Given two random variables X,Y with measures P,Q (i.e. $P(A)=\mathbb{P}(X\in A)$). Show that if $P(E) \le Q(E^\alpha) + \beta$ for all measurable $E\subset\mathbb{R}$ then $\mathbb{P}(d(X,Y)>\alpha)<\beta$.
Only hints please.
Attempts
1)For all $\varepsilon>0$ Strassen's theorem gives us measure $\mu$ on $\mathbb{R}^{2}$ s.t. $\mu(d(X,Y) >\alpha +\varepsilon)\leq \varepsilon+\beta$ and marginals P,Q. Now I want to relate the measures $\mathbb{P}$ and $\mu$. (By taking sequence of such measures we can remove the $\varepsilon$).

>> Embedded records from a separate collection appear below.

-- ==== Sys2Proof/Config.lean ====
section
/-! DEFINITION. The parameters of X10FC: the constants 00_scope R7 fixes, the parameters R8 leaves open, and the one
free value. The contents of the three lookup tables stand in Machine/Lut.lean. -/

namespace Sys2Proof

/-- A line state, one of the four pairs (RTS, DTR) of 10_state R21. -/
inductive LineState where
  /-- (LOW, LOW), "power-off / sync point" -/
  | reset
  /-- (LOW, HIGH), "bit value 0" -/
  | logical0
  /-- (HIGH, LOW), "bit value 1" -/
  | logical1
  /-- (HIGH, HIGH), "dongle powered, idle" -/
  | standby
  deriving DecidableEq, Repr, Inhabited

/-- The three lookup tables, parameters of the block (00_scope R8, 20_memory R39). -/
structure Tables where
  /-- `HOUSE_LUT[0..15]` -/
  house : Vector Pattern 16
  /-- `DEVICE_LUT[0..15]` -/
  device : Vector Pattern 16
  /-- `CMD_LUT[0..7]` -/
  cmd : Vector Pattern 8
  deriving DecidableEq, Repr

namespace Config

/-- `HDR0` (00_scope R7). -/
def hdr0 : Byte := 0xD5#8
/-- `HDR1` (00_scope R7). -/
def hdr1 : Byte := 0xAA#8
/-- `FTR` (00_scope R7). -/
def ftr : Byte := 0xAD#8
/-- `N_BITS`: bit-cells of one transmission (00_scope R7). -/
def nBits : Nat := 40
/-- `N_WRITES`: line-state writes of one complete transmission (00_scope R7). -/
def nWrites : Nat := 82
/-- `T_SETTLE` = 35 ms (00_scope R7). -/
def tSettle : Delay := 35000#20
/-- `T_QUIET` = 1000 ms (00_scope R7). -/
def tQuiet : Delay := 1000000#20
/-- `T_BIT_MIN` = 0.5 ms (00_scope R7). -/
def tBitMin : Nat := 500
/-- `HAS_LINE_FAULT`: whether a line write can fail. OPEN in the spec (00_scope R8); this is the default D12 gives it,
"the more general". DESIGN CHOICE, safe (log 5). -/
def hasLineFault : Bool := true

/-- FREE VALUE: the level of the two physical wires wherever the spec says 'any value' (U2, U3) or 'not defined' (R20).
Applied to the counter `wireDraws` of State; it has no body (log 9). -/
opaque openWire : Nat → LineState

end Config

end Sys2Proof
end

We have $$\mathbb{P}(X\in A, Y\in B)-\mu(A\times B)=\mathbb{P}(X\in A)+\mathbb{P}( Y\in B)-\mathbb{P}(X\in A\cup Y\in B)-[\mu(A\times S)+\mu(S\times B)-\mu(A\times S\cup S\times B)]=\mu(A\times S\cup S\times B)-\mathbb{P}(X\in A\cup Y\in B)$$
Also,
$$\mu(d(x,y) < \alpha )=\mu(\bigcup_{x_{i}\in D} |x-x_{i}|< \alpha \times |y-x_{i}|< \alpha),$$
where D is the separable subset of X. I am trying to connect this with $\mathbb{P}(\bigcup_{x_{i}\in D} |X-x_{i}|< \alpha \cap |Y-x_{i}|< \alpha)$.
The relation through marginals doesn't seem to be enough.
2)There is an alternative proof of Strassen's theorem where the final measure is $\mathbb{P}$. I will try to relate the two proofs.